Volume 3, Issue 1 University of Houston
America's future is drawn along ethnic lines, political scientists say
By Ken Fountain
The 2000 Census will show the United States is "on the verge of being the first nation in the history of the world to be made up of every other nation in the world," the director of the U.S. Census Bureau said at UH on Friday.
"Everyone is coming," said Kenneth Prewitt, the census head and keynote speaker at Friday's UH Center for Public Policy conference "Power Shift: Redrawing America's Political Boundaries After the 2000 Elections and Census."
Prewitt pointed out that 18,000 Somalis live in Columbus, Ohio, and that Dearborn, Mich., is a largely Arab-American city. This transformation of the United States from a white-majority population to one of a multiplicity of ethnic groups was one of the main subjects of Friday's conference.
The census, taken every 10 years, determines the apportionment of elected representatives in state and federal government. Next year, all 50 states will begin to redraw all their legislative district lines, and 43 states will adjust their districts for the U.S. House of Representatives based on the Census 2000 data.
In his remarks, Prewitt said the Census Bureau recently became a political target for the first time in its history. Politicians, most of them Republican, have said that the bureau is either "inefficient" or is politically motivated to "cook" its population data.
Kenneth Prewitt, director of the U.S. Census Bureau, said Friday the 2000 Census will show the United States is quickly moving to a minority majority population. Prewitt was keynote speaker at a UH conference examining the census and political redistricting.
Pin Lim/"It's difficult to imagine how both things could be true," Prewitt joked.
The conference also included several panel discussions on the demographic changes and political battles in store for the United States.
UH political science professor Keith Poole outlined a study he co-conducted that examined congressional roll call votes over several decades. It demonstrates, he said, that "the degree of polarization in Congress is approaching levels not seen since the 1890s."
The leading factor driving this polarization, Poole said, is the inequity of income and wealth distribution in American society because one of the principal differences between the two major political parties is their differing view on the role of government in the economy.

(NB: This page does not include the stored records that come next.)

/-- The sample of the tick (R199, R136). -/
def State.gaugeSample (s : State) (t : Nat) : GaugeSample :=
  { stamp := t, tt := s.lg.ttAt t, ttLocked := s.ttLocked, p := s.posMm, pRef := s.rd R.LG_POS_REFERENCED == 1,
    d := s.lg.dRead / 65536 % 2 ^ 48, dFull := s.rd R.LG_POS_DQ_REDUCED == 0, phi := s.lg.phiNow t / 2 ^ 32,
    phPresent := s.rd R.LG_PH_PRESENT == 1, speed := s.speedNow t }

/-- A gauge sample reaches a lane. -/
def Lane.putGauge (l : Lane) (g : GaugeSample) : Lane :=
  { l with gauge := g, gaugePrev := if l.gauge.stamp < g.stamp then l.gauge else l.gaugePrev }

/-- GAUGE_TICK at the whole µs `t` (R199): TT, Φ, P and D are formed, slip is judged, a requested reference is applied,
the armed comparators are evaluated and the sample is delivered. -/
def State.gaugeTick (s : State) (t : Nat) : State :=
  if !s.lgMain then s
  else
    let s1 := s.travelTick t
    let cond := s1.slipCond t
    let s2 : State := { s1 with lg := { s1.lg with slipHeld := if cond then t else s1.lg.slipHeld } }
    let s3 := if cond && s2.rd R.LG_POS_SLIP == 0 then s2.slipOnset t else s2
    let pNoRef := s3.posMm
    let s4 := if s3.lg.applyReq then s3.applyRef t else s3
    let tt := s4.lg.ttAt t
    let phi := s4.lg.phiNow t / 2 ^ 32
    let s5 := (((s4.posRegs t).wr R.LG_TT_TT_LO (tt % 2 ^ 32)).wr R.LG_TT_TT_HI (tt / 2 ^ 32)).wr R.LG_PH_PHI phi
    let g := s5.lg
    let v : TickView := {
      t := t, lt := t / 1000, tt := tt / 1000, ttNoStep := (((tt : Int) - g.ttStep) % 2 ^ 64).toNat / 1000,
      ttOk := s5.ttLocked, p := s5.posMm, pNoRef := pNoRef, pOk := s5.rd R.LG_POS_REFERENCED == 1,
      d := g.dRead / 65536 % 2 ^ 48, phi := phi, prevPhi := g.prevPhi, phOk := s5.rd R.LG_PH_PRESENT == 1,
      prevPhOk := g.prevPresent }
    let s6 := (g.cmp.map (·.1)).foldl (State.cmpTick v) s5
    let ph := s6.phase
    let smp := s6.gaugeSample t
    let s7 := s6.onLanes (fun l => (l.putGauge smp).phaseTasks ph v)
    { s7 with lg := { s7.lg with prevPhi := phi, prevPresent := v.phOk, ttStep := 0, lastTick := t } }

/-- COMPARATOR_ARM_APPLY at tick `t`: the arrivals released at least 1 µs before are applied in release order
(R221). -/
def State.armsApply (s : State) (t : Nat) : State :=
  let ripe := s.lg.arms.filter (fun a => decide (a.1 + 1000 ≤ t))
  let rest := s.lg.arms.filter (fun a => !decide (a.1 + 1000 ≤ t))
  ripe.foldl (fun s a =>
    match a.2.2 with
    | some w =>
      ({ s with lg := { s.lg with cmp := NMap.put s.lg.cmp a.2.1 { words := w } } } : State).onLanes
        (fun l => l.cmpArm a.2.1 w)
    | none =>
      ({ s with lg := { s.lg with cmp := NMap.del s.lg.cmp a.2.1 } } : State).onLanes (fun l => l.cmpIdle a.2.1))
    { s with lg := { s.lg with arms := rest } }

/-- COMPARATOR_FIRE: comparator `n`, whose condition a tick found met, becomes IDLE and performs its action with the
tick's stamp (R222 to R225). -/
def State.cmpFire (s : State) (n : Nat) : State :=
  match NMap.look s.lg.cmp n with
  | none => s
  | some c =>
    match c.due with
    | none => s
    | some (last, late, t) =>
      let w := c.words
      let s1 : State := { s with lg := { s.lg with cmp := NMap.del s.lg.cmp n } }
      let s2 := s1.onLanes fun l =>
        let l1 := ((l.cmpIdle n).bump R.LG_CMP_STAT_HIT_CNT n).wr R.LG_CMP_STAT_LAST_HIT last n
        if late then l1.wr R.LG_CMP_STAT_LATE 1 n else l1
      let s3 := if last = 2 then s2.raise 379 t else s2
      let ph := s3.phase
      if recAction w = 0 then s3.onLanes (fun l => (l.releaseBy ph (recArg w) t).1)
      else if recAction w = 1 then s3.raise (recArg w) t
      else
        { s3 with lg := { s3.lg with switches := s3.lg.switches ++
          [{ fired := t, channel := recArg w, pulse := recAction w == 2, value := recPulse w }] } }

/-! ### Starts and resets (R215, R216, R227, R231) -/

/-- The configuration words of the LG table in their order (R231): register address and table offset. -/
def lgTable : List (Nat × Nat) :=
  [(R.LG_TT_STEP_THR.base, 0), (R.LG_WS_CAL_0.base, 4), (R.LG_WS_CAL_1.base, 8), (R.LG_WS_CAL_TOL.base, 12),
   (R.LG_SLIP_DA_LIM.base, 16), (R.LG_SLIP_SLIP_MAX.base, 20), (R.LG_SLIP_SIGN.base, 24), (R.LG_PH_CONFIRM.base, 28),
   (R.LG_PH_OFS.base, 32)]

/-- The main section stops: P and D stand as they read, and the always-on section counts on from them (R198, R215). -/
def State.lgStop (s : State) : State :=
  if s.lg.aoFrom.isSome then s
  else
    let d := if s.lg.heldEdges = 0 then max s.lg.dist s.lg.dRead else s.lg.dist
    { s with lg := { s.lg with travel := s.lg.vhat, dist := d, aoFrom := some d } }

/-- Both pairs as a start of the main section finds them: no edge stamped yet, the travel as the always-on section has it. -/
def LgState.fresh (g : LgState) (t : Nat) : LgState :=
  let f (p : WsPair) : WsPair := { p with edges := [], dirs := [], others := 0, at_ := g.travel, since := t }
  { g with pair0 := f g.pair0, pair1 := f g.pair1, edgeAt := t, aoFrom := none }

/-- A start of the main section (R215, R216): with its supply kept, P and D follow the always-on counts and SLIP_ERR
grows for the distance counted; otherwise P and D come from the retained save and P is unreferenced. SLIP starts from 0, with its
event where it stood (R230). -/
def State.lgStart (s0 : State) (t : Nat) : State :=
  let sv := s0.lg.saved
  let from_ := s0.lg.aoFrom.getD s0.lg.dist
  let sl : State := { s0 with lg := s0.lg.fresh t }
  let s := if s0.rd R.LG_POS_SLIP = 1 then (sl.wr R.LG_POS_SLIP 0).raise 371 t else sl
  if s.lg.aoLost then
    let v : LgSave := sv.getD {}
    let g := { s.lg with pBase := v.p, vhat := 0, travel := 0, dist := v.d, dRead := v.d, heldEdges := 0, heldLen := 0,
                         history := [], aoLost := false }
    let g := g.fresh t
    let s1 := ((({ s with lg := g } : State).wr R.LG_POS_REFERENCED 0).wr R.LG_POS_AO_LOST 1).wr R.LG_FLAGS_AO_LOST 1
    let s2 := (s1.wr R.LG_POS_ORIENT v.orient.toNat).dqReduce t
    let s3 := match sv with
      | some v => ((s2.wr R.LG_WS_CAL_0 v.cal0.toNat).wr R.LG_WS_CAL_1 v.cal1.toNat).wr R.LG_WS_CAL_TOL v.calTol
      | none => ((s2.wr R.LG_WS_CAL_0 (R.LG_WS_CAL_0.clamp (s2.tw 0x03302104).toNat)).wr R.LG_WS_CAL_1
          (R.LG_WS_CAL_1.clamp (s2.tw 0x03302108).toNat)).wr R.LG_WS_CAL_TOL (fieldOf (s2.tw 0x0330210C) 31 16)
    s3.posRegs t
  else
    let g := { s.lg with slipErr := s.lg.slipErr + (s.lg.dist - from_) * s.rd R.LG_SLIP_SLIP_RATE,
                         dRead := max s.lg.dRead s.lg.dist }
    ({ s with lg := g } : State).posRegs t

/-- What the retained save takes of the Line Gauge (R215). -/
def State.lgSave (s : State) : State :=
  { s with lg := { s.lg with saved := some {
      p := s.pos16, d := s.lg.dist, orient := s.rd R.LG_POS_ORIENT == 1,
      cal0 := BitVec.ofNat 32 (s.rd R.LG_WS_CAL_0), cal1 := BitVec.ofNat 32 (s.rd R.LG_WS_CAL_1),
      calTol := s.rd R.LG_WS_CAL_TOL } } }

/-- What a COLD or WARM reset or a BLOCK reset does to the Line Gauge beside its register fields (R202, R227, R541):
TT is 0 and unlocked, phase and class start anew, every comparator is IDLE; the always-on section is not affected. -/
def State.lgClear (s : State) (t : Nat) : State :=
  let g := s.lg
  ({ s with lg := { g with tt := 0, ttLt := t, rate := 0, isum := 0, lastMeas := none, lockRun := 0, ttStep := 0,
                           aRaw := 0, gAcc := 0, slipAcc := 0, vEst := 0, cal := none, applyReq := false,
                           lastCross := none, intervals := [], phi := 0, phiAt := t, phiRate := 0, prevPhi := 0,
                           prevPresent := false, classRun := 0, switches := [],
                           pair0 := { g.pair0 with badAt := t }, pair1 := { g.pair1 with badAt := t } } } : State).cmpAllIdle

/-- Whether a pending set of the LG block is illegal (R232): the words it would leave in effect. -/
def lgSetIllegal (get : Nat → Word) : Bool :=
  let w := get R.LG_TT_STEP_THR.base
  let lock := R.LG_TT_LOCK_THR.ext w
  let unlock := R.LG_TT_UNLOCK_THR.ext w
  let step := R.LG_TT_STEP_THR.ext w
  decide (unlock ≤ lock) || decide (step * 10000 < unlock * 100) || R.LG_WS_EN.ext (get R.LG_WS_EN.base) == 0

end Sys2Proof.Machine
end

Many of the panelists said the struggles over redistricting will be in the four "megastates" -- California, New York, Florida and Texas -- which have the largest populations and attract the most immigrants.
William Fry of the University of Michigan said a demographic divide would emerge in the next few years between new immigrants and aging baby boomers.
The divide will also become a regional one, Fry said, as older, conservative white move to the "heartland" regions and younger, ethnically diverse Americans continue settling in large cities on the coasts. Houston is one of those cities: its metropolitan area is expected to be the second most diverse in the nation when this year's census data are released.
Friday's conference, which drew prominent politicians, scholars and journalists from across the country, was sponsored by former Houston Mayor Bob Lanier and the UH Center for Public Policy.
Next year's conference will focus on the American city in the 21st century.